Problem to solve = Every line in the records below between the one holding "pa, fn := 0" and the one holding "if pairs.any fun", inclusive, is to be set down exactly; all other lines are to be left out.

Extracted data =
/-- The descriptor breaks R363. A bit that its table calls zero, in the quotas, the set entries or a plain kernel's
roles, counts as a reserved byte that is not zero (log 30). -/
def Launch.descBad (l : Launch) : Bool :=
  let q := l.dfield 24 4
  let n := l.dfield 13 1
  let has (r : Role) : Bool := l.roles.contains r
  let quotaBad (on : Bool) (x : Nat) : Bool := on && (x == 0 || decide (16 < x))
  decide (1 < l.dfield 12 1) || (n != 0 && n != l.nwarps) || decide (32 < n) || (l.roleMode && n == 0)
  || (l.roleMode && (List.range 32).any fun i => nfld (l.dfield 16 8) (2 * i + 1) (2 * i) == 3)
  || (if l.roleMode then quotaBad (has .copy) (nfld q 4 0) || quotaBad (has .matrix) (nfld q 9 5) || quotaBad (has .vector) (nfld q 14 10)
      else quotaBad true (nfld q 4 0) || nfld q 14 5 != 0 || l.dfield 16 8 != 0)
  || nfld q 31 15 != 0 || l.sets.any (fun o => o.any (setBad l)) || setsMeet l.sets || decide (786432 < l.dfield 28 4)
  || (List.range 8).any (fun k => l.dfield (38 + 8 * k) 2 != 0) || l.dfield 124 4 != 0

/-- An untorn record that is rejected. A counter or ring that does not exist has no descriptor of the launch's tenant (log 30);
a constant size above 65,536 is no case of R387 (log 52). -/
def launchBad (s : State) (l : Launch) : Bool :=
  let b := l.bdim
  let threads := b.foldl (· * ·) 1
  let cb := l.field 40 2
  let rb := l.field 42 1
  l.grid.contains 0 || decide (2 ^ 32 < l.blocks) || b.contains 0 || decide (1024 < threads)
  || nfld (l.field 36 2) 3 2 == 0 || l.descBad || decide (l.field 56 4 < l.dfield 112 4)
  || (List.range (l.field 39 1)).any (fun i => decide (16384 ≤ cb + i) || fld (s.reg (ctrReg (cb + i) 2)) 11 0 != l.tenant)
  || (List.range (l.field 44 2)).any (fun i => decide (256 ≤ rb + i) || fld (s.reg (ringReg (rb + i) 6)) 11 0 != l.tenant)
  || (nfld (l.field 36 2) 4 4 == 1) != s.fnSecure l.fn

/-! ### LAUNCH_FETCH -/

/-- The tower whose launch leaf holds a queued task of the launch. -/
def launchTask (s : State) (id : Nat) : Option (Nat × Task) :=
  let of (t : Nat) : Option (Nat × Task) :=
    ((s.queue t true 0).find? fun x => x.body == .launch id).map fun x => (t, x)
  match of 0 with
  | some r => some r
  | none => of 1

/-- Push a copy of the task across the bridge, every field unchanged (R393). -/
def forwardLaunch (s : State) (t : Nat) (x : Task) : State :=
  let (tid, s) := s.fresh
  startPush s (1 - t) true 0 { x with id := tid } .formed

/-- What follows a record read without tearing. -/
def fetched (s : State) (id t : Nat) (x : Task) : State :=
  match s.launch? id with
  | none => s
  | some l =>
    let tw := nfld (l.field 36 2) 3 2
    if tw = 3 then forwardLaunch s t x
    else if tw = 2 - t then
      let s := s.setQueue t true 0 ((s.queue t true 0).filter fun y => y.id != x.id)
      forwardLaunch (freed s t true 0) t x
    else s

/-- One attempt of the fetcher (R386). -/
def fetchLaunch (s : State) (id : Nat) : State :=
  match s.launch? id with
  | none => s
  | some l =>
    if l.fin.isSome then signalLaunch s id
    else if !l.recd.isEmpty ∨ s.now < l.due then s
    else match launchTask s id with
      | none => s
      | some (t, x) => match engRead s (512 + t) l.fn x.secure id l.addr 256 with
        | ((.wait, _), s) => s
        | ((.bad _, _), s) =>
          let s := leaveLeaves s id
          { s.bump (leafReg t 0 7) 1 with launches := smDel s.launches id }
        | ((.ok pa _, bs), s) =>
          if bs.take 8 ≠ (bs.drop 248).take 8 then
            s.updLaunch id fun l => { l with tries := l.tries + 1, due := s.now + clkOfUs (min 64 (2 ^ l.tries)) }
          else fetched ({ s.updLaunch id fun l => { l with recd := bs, pa := some pa } with waits := [] }) id t x

def execLaunchFetch (id : Nat) (s : State) : Res := .next (fetchLaunch s id)
def execLaunchFetchRetry (id : Nat) (s : State) : Res := .next (fetchLaunch s id)

/-! ### LAUNCH_OPEN (R389, R393) -/

/-- The best-ranked waiting launch of a tower whose function is not saved away. -/
def openCand (s : State) (t : Nat) : Option (Nat × Task) :=
  (s.queue t true 0).findSome? fun x => match x.body with
    | .launch id => match s.launch? id with
      | some l => if s.frozen.contains l.fn then none else some (id, x)
      | none => none
    | _ => none

/-- Can it open now: read, staged, a window slot free, and no partition change in progress? -/
def openReady (s : State) (t : Nat) : Option (Nat × Task) :=
  match openCand s t with
  | none => none
  | some (id, x) => match s.launch? id with
    | none => none
    | some l =>
      if x.staged && !l.recd.isEmpty && l.fin.isNone && !l.aborted && fld (s.reg partState) 3 0 == 0
        && decide ((leafRun s t 0).length < fld (s.reg (leafReg t 0 0)) 19 16) then some (id, x) else none

/-- The bytes of the init list: one ring entry of 8 and one layout entry of 56 for each set bit. -/
def initLen (d : List Byte) : Nat :=
  let f (o n : Nat) : Nat := ofBytes ((d.drop o).take n)
  8 * popcount 16 (f 116 2) + 56 * popcount 8 (f 118 1)

/-- Read the kernel descriptor with its init list for a translating core, as one engine access: none while it is awaited,
an empty list where it cannot be read. The list's offset counts from the start of the descriptor section, which no record
names: a free value (log 30). -/
def readDesc (s : State) (core id : Nat) (l : Launch) : Option (List Byte) × State :=
  let rd (s : State) (a n : Nat) := engRead s core l.fn (s.fnSecure l.fn) id a n
  match rd s (l.field 8 8) 128 with
  | ((.wait, _), s) => (none, s)
  | ((.bad _, _), s) => (some [], s)
  | ((.ok _ _, d), s) =>
    let n := initLen d
    if n = 0 then (some d, s)
    else match rd s (Config.descSection (l.field 8 8) + ofBytes ((d.drop 120).take 4)) n with
      | ((.wait, _), s) => (none, s)
      | ((.bad _, _), s) => (some [], s)
      | ((.ok _ _, e), s) => (some (d ++ e), s)

/-- A tower's copy opens: its open bit is set; with the first one a closed ticket opens again, with status 1. Its
agents read the descriptor anew (R390). -/
def openLaunch (s : State) (t id : Nat) (x : Task) : State :=
  let s := { s with cores := s.cores.map fun (e : Nat × Core) => if towerOf e.1 = t then (e.1, { e.2 with descs := smDel e.2.descs id }) else e }
  let s := popJob (s.setQueue t true 0 ((s.queue t true 0).filter fun y => y.id != x.id)) t true 0 x
  let s := s.updLaunch id fun l => { l with opened := l.opened ++ [(t, x)] }
  match (s.launch? id).bind (·.pa) with
  | none => s
  | some pa =>
    let old := s.memNat (pa + 160) 4
    let s := recUpd s (pa + 160) 4 fun v => v ||| 2 ^ t
    if old % 4 = 0 then
      let s := if 2 ^ 63 ≤ s.memNat (pa + 128) 8 then ticketFlip s pa else s
      recUpd s (pa + 152) 4 fun _ => 1
    else s

/-- LAUNCH_OPEN: checked when it first opens (R387). -/
def execLaunchOpen (tower : Nat) (s : State) : Res :=
  match openReady s tower with
  | none => .next s
  | some (id, x) => match s.launch? id with
    | none => .next s
    | some l =>
      if l.checked then .next (openLaunch s tower id x)
      else match readDesc s (512 + tower) id l with
        | (none, s) => .next s
        | (some d, s) =>
          let s := s.updLaunch id fun l => { l with desc := d, checked := true }
          if d.isEmpty ∨ launchBad s { l with desc := d } then .next (completeLaunch s id 6)
          else .next (openLaunch s tower id x)

/-! ### Placement (02 R30, R32) -/

def ceil4k (n : Nat) : Nat := ceilDiv n 4096 * 4096

/-- Slots a kernel may use on a partition, which no claim in flight reserves; slot 63 is the agent's. -/
def freeSlots (s : State) (core p : Nat) : List Nat :=
  ((List.range 8).map fun k => p + 8 * k).filter fun sl =>
    sl != 63 && (s.warp? core sl).isNone && !(s.core core).claim.any fun c => c.slots.contains sl
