/-- CTXLOAD_DONE: status 2, or 4 where the core cannot hold the block. No block comes onto a core while a partition change runs
(28 R466, R469) or the core is selected for a test (30 R481). -/
def execCtxloadDone (core : Nat) (s : State) : Res :=
  match (s.core core).ctxops.find? (·.load) with
  | none => .next s
  | some op =>
    if fld (s.reg partState) 3 0 ≠ 0 ∨ s.testing.any (fun q => q.1 == core) then .next s else
    let fail (st : Nat) : Res := .next (endCtxOp (devWrite s op.pa (toBytes 4 st)) core op false)
    let k := savedAt s op.pa
    match smGet? (s.core k).blocks 0 with
    | none => fail 3
    | some b => match loadBase s core op.pa with
      | none => match otherCore s core op with
        | some c => .next (moveLoad s core c op)
        | none => fail 4
      | some base =>
        let n := imageSize s k 0 / 4096
        match areaReady op core 0 (n - 1) 1 s with
        | (false, s) => .next s
        | (true, s) => match fetchWeights core b (weightsOf s k b) s with
          | (none, s) => .next s
          | (some ok, s) => match replayLoads k core b (openLoads s k) s with
            | (none, s) => .next s
            | (some ok', s) =>
              let (img, s) := readImage op core (n - 1) 1 (imageBytes (imageParts s k 0) s).1 s
              let bi := freeIndex s core
              let s := restoreBlock (loadImage s k img) core base op.pa b
              let s := if ok && ok' then s else terminateBlock s core bi
              .next (endCtxOp (devWrite s op.pa (toBytes 4 2)) core op false |>.act (2 + b.tenant) 6 1)

/-! ### Requests of the host (22 R395) -/

def ctxEngine : Nat := 2 ^ 41

/-- Launches of a function with a claim in flight. -/
def fnClaims (s : State) (fn : Nat) : Bool :=
  (realCores s).any fun e => e.2.claim.any fun c => (s.launch? c.launch).any fun l => l.fn == fn

/-- Close every open copy of the function's launches, with no victim chosen. -/
def closeFn (s : State) (p : Launch → Bool) : State :=
  s.launches.foldl (fun s e => if p e.2 then closeLaunch (closeLaunch s 0 e.1) 1 e.1 else s) s

/-- The save list as read: header address, count, next, and the addresses; none while it is awaited. -/
def readList (s : State) : Option (Option (Nat × Nat × Nat × List Nat)) × State :=
  let va := s.reg64 (ctxswReg 0)
  match engRead s 512 0 (s.fnSecure 0) ctxEngine va 64 with
  | ((.wait, _), s) => (none, s)
  | ((.bad _, _), s) => (some none, s)
  | ((.ok _ _, h), s) => match engXlate s 512 0 (s.fnSecure 0) ctxEngine va 1 with
    | (.wait, s) => (none, s)
    | (.bad _, s) => (some none, s)
    | (.ok pw _, s) =>
      let n := ofBytes (h.take 4)
      match engRead s 512 0 (s.fnSecure 0) ctxEngine (va + 64) (8 * n) with
      | ((.wait, _), s) => (none, s)
      | ((.bad _, _), s) => (some none, s)
      | ((.ok _ _, l), s) =>
        (some (some (pw, n, ofBytes ((h.drop 4).take 4), (List.range n).map fun k => ofBytes ((l.drop (8 * k)).take 8))), s)

/-- The physical addresses of save areas, each named by an agent of a world: none while one is awaited. -/
def areaPas : List (Nat × Bool) → State → Option (List (Nat × Option Nat)) × State
  | [], s => (some [], s)
  | (a, sec) :: r, s => match engXlate s 512 0 sec ctxEngine a 1 with
    | (.wait, s) => (none, s)
    | (x, s) => match areaPas r s with
      | (none, s) => (none, s)
      | (some l, s) => (some ((a, match x with | .ok pa _ => if a % 4096 = 0 then some pa else none | _ => none) :: l), s)

/-- Is a block secure exactly where its area lies in secure memory? CTXSAVE and CTXLOAD fault with 0x0C otherwise (17 R347), so
the area is not used (22 R395; log 48). -/
def sameWorld (s : State) (b : Block) (pa : Nat) : Bool := b.secure == s.secureMem pa

def ctxState (s : State) (n : Nat) : State := { s.setReg (ctxswReg 3) (BitVec.ofNat 32 n) with ctxsw := none, waits := [] }

/-- Every agent with blocks of the function takes areas in ascending core and index order and saves. -/
def saveAll (s : State) (fn : Nat) : State :=
  let blocks := (realCores s).flatMap fun e => (e.2.blocks.filter fun b => b.2.fn == fn && b.1 < 16 && b.2.saving.isNone).map fun b => (e.1, b.1)
  match readList s with
  | (none, s) => s
  | (some none, s) => ctxState s 3
  | (some (some (pw, n, next, l)), s) => match areaPas (((l.drop next).take blocks.length).zip (blocks.map fun q => s.coreSecure q.1)) s with
    | (none, s) => s
    | (some as, s) =>
      let s := recUpd { s with ctxList := pw } (pw + 4) 4 fun v => (v + blocks.length) % 2 ^ 32
      let pairs := (blocks.zip as).map fun q => (q.1, q.2.1, q.2.2.filter fun pa => sameWorld s (s.block q.1.1 q.1.2) pa)
      let ok := decide (next + blocks.length ≤ n) && pairs.all fun q => q.2.2.isSome
      let s := pairs.foldl (fun s q => match q.2.2 with
        | some pa => beginSave s q.1.1 q.1.2 { who := none, block := q.1.2, va := q.2.1, pa := pa, fn := 0
                                               secure := s.coreSecure q.1.1, load := false }
        | none => s) s
      let st := if ok then 2 else 3
      if pairs.any fun q => q.2.2.isSome then { s with ctxsw := none, ctxEnd := st } else ctxState s st
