def partCand (s : State) (core p : Nat) : Option Cand :=
  if partIdle s core p then (if firesSoon s core p then none else selectCand s core p)
  else ((s.partn core p).holder.bind fun sl => (s.warp? core sl).bind (holderCand s core sl))

/-- The earlier of two candidates. -/
def firstOf (a b : Cand) : Cand := if a.time < b.time ∨ (a.time = b.time ∧ a.place ≤ b.place) then a else b

/-- Warps whose first instruction waits present it, in the order of the issues of their clk (16 R326). -/
def presentCands (s : State) : List Cand :=
  s.present.filterMap fun q => (s.warp? q.1 q.2).map fun w =>
    { time := s.now, place := placeOf 2 q.1 w, what := .present q.1 q.2 }

/-- What comes too late for its place in the present clk is done in the next one. -/
def Cand.inOrder (s : State) (c : Cand) : Cand := if c.time ≤ s.now ∧ c.place < s.place then { c with time := s.now + 1 } else c

/-- The candidate that comes first; clusters whose clock is stopped issue nothing (29 R476). -/
def nextCand (s : State) : Option Cand :=
  let report := if s.auto then ((reportEvents s).find? (moves s)).map fun i => { time := s.now, place := placeIn' 3 0 0, what := .event i : Cand }
    else none
  (((realCores s).flatMap fun e =>
    if clockStopped s e.1 then []
    else (List.range 8).filterMap (partCand s e.1) ++ if s.auto then latchCands s e.1 else []) ++ presentCands s).foldl
    (fun a c => some (match a with | some b => firstOf b (c.inOrder s) | none => c.inOrder s)) report

/-- The times at which something becomes due, after the present. -/
def dueTimes (s : State) : List Nat :=
  ((s.agenda.head?.map (·.1)).toList ++ (s.inputs.head?.map (·.1)).toList
    ++ (if s.cores.any fun e => e.2.warps.any (·.2.halt.isSome) then [s.now + 1] else []) ++ s.waitq.filterMap (·.retry) ++ s.parked.map (·.due) ++ s.sends.flatMap (fun e => e.2.flags.filterMap (·.due))
    ++ s.remote.filterMap (fun e => e.2.due) ++ s.pdcs.map (fun e => e.2 + clkOfUs (s.regN (timeReg 1)))
    ++ s.launches.map (fun l => l.2.due) ++ (if partSt s = 2 then [s.part.due] else [])
    ++ (if wdRunning s then [s.wdDue] else []) ++ (if testEn s then [s.testDue] else []) ++ (if limiting s then [s.limDue] else [])
    ++ [s.bookAt + clkOfUs 10]).filter fun t => decide (s.now < t)

def nextDue (s : State) : Option Nat := (dueTimes s).foldl (fun a t => some (match a with | some b => min b t | none => t)) none

/-- Is a warp to stop at the end of a clk that is over (03 R70)? -/
def haltDue (s : State) : Bool := s.cores.any fun e => e.2.warps.any fun w => w.2.halt.any fun h => decide (h.1 < s.now)

/-- Land every block-level write that is due (17 R345, R350; 03 R56); none advances while the cluster's clock is stopped (29 R476). -/
def landBlocks (s : State) : State :=
  s.cores.foldl (fun s e => if clockStopped s e.1 || e.2.blocks.all (fun b => b.2.bpend.isEmpty) then s
    else e.2.blocks.foldl (fun s b => landBlock s e.1 b.1) s) s

/-- What happens as time stands: writes land, warps that were to stop do, copies ask for the lines whose page has
become known, and what ports hold goes on. -/
def landAll (s : State) : State :=
  let s := landBlocks s
  landWaiting (takeHeld (askKnown (if haltDue s then { stopHalted s with waits := [] } else s)))

/-- An instruction that a warp has issued counts for its block's tenant (29 R477). -/
def countIssue (core slot : Nat) (t : State) : State :=
  match t.warp? core slot with
  | some w => if t.now < w.next then t.act (if w.agent then 1 else 2 + (t.block core w.block).tenant) 0 1 else t
  | none => t
def counted (core slot : Nat) : Res → Res
  | .next t => .next (countIssue core slot t)
  | r => r

/-- Run an instruction; a latch that it fires executes in the same step (03 R66). -/
def runInstr (i : Instr) (s : State) : Res :=
  match exec i s with
  | .next t => match t.firing with
    | some f => counted f.core f.slot (exec f.instr t)
    | none => .next t
  | r => r

/-- A warp issues: what its fetch yields is executed. -/
def issueAt (s : State) (core slot : Nat) : Res :=
  match fetchIssue s core slot with
  | .run i t => counted core slot (exec i { t with cur := some (core, slot) })
  | .stop t => .next t

/-- What a warp leaves that would issue the first instruction of a run now and waits, or arrives at a rendezvous; none
where it would not wait (02 R40, R41). -/
def firstWaits (s : State) (core sl : Nat) : Option State :=
  if (s.warp? core sl).any fun w => w.poison.isSome || w.inRun then none
  else match issueAt (s.updPart core (partOf sl) fun q => { q with holder := some sl }) core sl with
    | .next t => if (t.warp? core sl).any fun w => !w.inRun && w.stopped.isNone then some t else none
    | _ => none

/-- A selection: a warp whose first instruction would wait is not ready (02 R40, R41); it presents that instruction in its
turn, and the choice is made among the others. -/
def selectAt (s : State) (core p : Nat) : Res :=
  let l := if (openRuns s core p).isEmpty then readyOrder s core p else []
  match l.find? fun e => (firstWaits s core e.1).isSome with
  | some e => .next { s with present := (core, e.1) :: s.present }
  | none => exec (.runSelect core p) s
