/-- Outside n bytes at an address of one block's scratchpad, every scratchpad of the core holds what it held. -/
def ScratchOutside (s t : State) (core b a n : Nat) : Prop :=
  (∀ c, c ≠ b → (t.block core c).scr = (s.block core c).scr) ∧
  ∀ i, i < a ∨ a + n ≤ i → smGetD (t.block core b).scr 0 i = smGetD (s.block core b).scr 0 i

/-- Memory outside n bytes at an address reads as before. -/
def MemoryOutside (s t : State) (a n : Nat) : Prop := ∀ b, b < a ∨ a + n ≤ b → t.byte b = s.byte b

/-! ### The end of a run -/

/-- A trailer that commits now: its warp is not stopped, and its results have landed. -/
structure TrailerGoes (s : State) (core slot : Nat) (w : Warp) (t : Trailer) : Prop where
  warp    : s.warp? core slot = some w
  trailer : w.trailer = some t
  going   : w.stopped = none ∧ w.poison = none
  room    : commitReady w t = true
  due     : commitTime w t ≤ s.now
  landed  : w.pend = [] ∧ (s.block core w.block).bpend = []

/-- One whose warp's path is whole. -/
structure TrailerDue (s : State) (core slot : Nat) (w : Warp) (t : Trailer) : Prop extends TrailerGoes s core slot w t where
  whole : w.stack = [] ∧ w.serial = none ∧ w.skip = false

/-- What the end of a run leaves of a warp. -/
def Warp.lasting (w : Warp) : Sparse Word × Sparse Mask × BitVec 5 × BitVec 2 × List Nat × List MemOp :=
  (w.v, w.p, w.xflags, w.xstat, [w.loads, w.stores, w.copies, w.tiles], w.ops)

/-- The trailer commits (02 R33, R35, R37, R42): the run is over, the temporaries are gone with what was to fill them, the
named registers with a value on its way are held, the gap and a PAUSE count from now, an earlier interval goes on (14
R295), the partition is free, and the warp satisfies f. -/
def Commits (s : State) (core slot : Nat) (w : Warp) (t : Trailer) (f : Warp → Prop) : Prop :=
  ∃ u, exec (.trailerCommit core slot) s = .next u ∧ OnlyWarps core s u ∧ (u.partn core (partOf slot)).holder ≠ some slot ∧
    (∀ sl, sl ≠ slot → (u.warp? core sl).map (fun x => { x with bar := none }) = (s.warp? core sl).map fun x => { x with bar := none }) ∧
    ∃ v, u.warp? core slot = some v ∧ v.trailer = none ∧ v.xfer = none ∧ v.inRun = false ∧ v.pos = 0 ∧ v.tmp = [] ∧
      v.next = s.now + t.gap ∧ v.giveWay = t.giveWay ∧ v.lasting = w.lasting ∧
      v.outst = w.outst.filter (fun p => p.1 < 1600 ∨ 1608 ≤ p.1) ∧
      v.held = w.held ++ (t.names.filter fun r => w.awaits r && !w.held.contains r).eraseDups ∧
      v.pauseUntil = (match w.runPause with | some n => if n = 0 then 0 else s.now + n | none => w.pauseUntil) ∧ f v

/-- The trailer takes a fault in place of its effect: the warp stands at it, stopped precisely, with its path's lanes (09 R184). -/
def CommitFaults (s : State) (core slot : Nat) (w : Warp) (t : Trailer) (code : Nat) : Prop :=
  ∃ u v r, exec (.trailerCommit core slot) s = .next u ∧ u.mem = s.mem ∧ u.warp? core slot = some v ∧ v.regs = w.regs ∧ v.loops = w.loops ∧
    v.stack = w.stack ∧ v.path = w.path ∧ v.trailer = none ∧ v.pc = t.addr ∧ v.stopped = some r ∧ r.code = code ∧ r.instr = t.addr ∧ r.lanes = w.path

/-! ### Translation and engines -/

/-- An access of an engine is answered by the caches at a local page. -/
def CacheHit (s : State) (core fn : Nat) (secure : Bool) (va kind pa : Nat) : Prop :=
  va < 2 ^ 52 ∧ ∃ e a, s.tlbLookup core fn va kind = some e ∧ s.judge secure kind (e.pa + (va - e.va)) e.attr = .ok pa a ∧ a.fabric = false

/-- No walk is made for an engine's operation. -/
abbrev NoWalk (s : State) (id : Nat) : Prop := ∀ x ∈ s.walks, x.who ≠ .engine id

Finished exercise =
        | some pa => beginSave s q.1.1 q.1.2 { who := none, block := q.1.2, va := q.2.1, pa := pa, fn := 0
                                               secure := s.coreSecure q.1.1, load := false }
        | none => s) s
      let st := if ok then 2 else 3
      if pairs.any fun q => q.2.2.isSome then { s with ctxsw := none, ctxEnd := st } else ctxState s st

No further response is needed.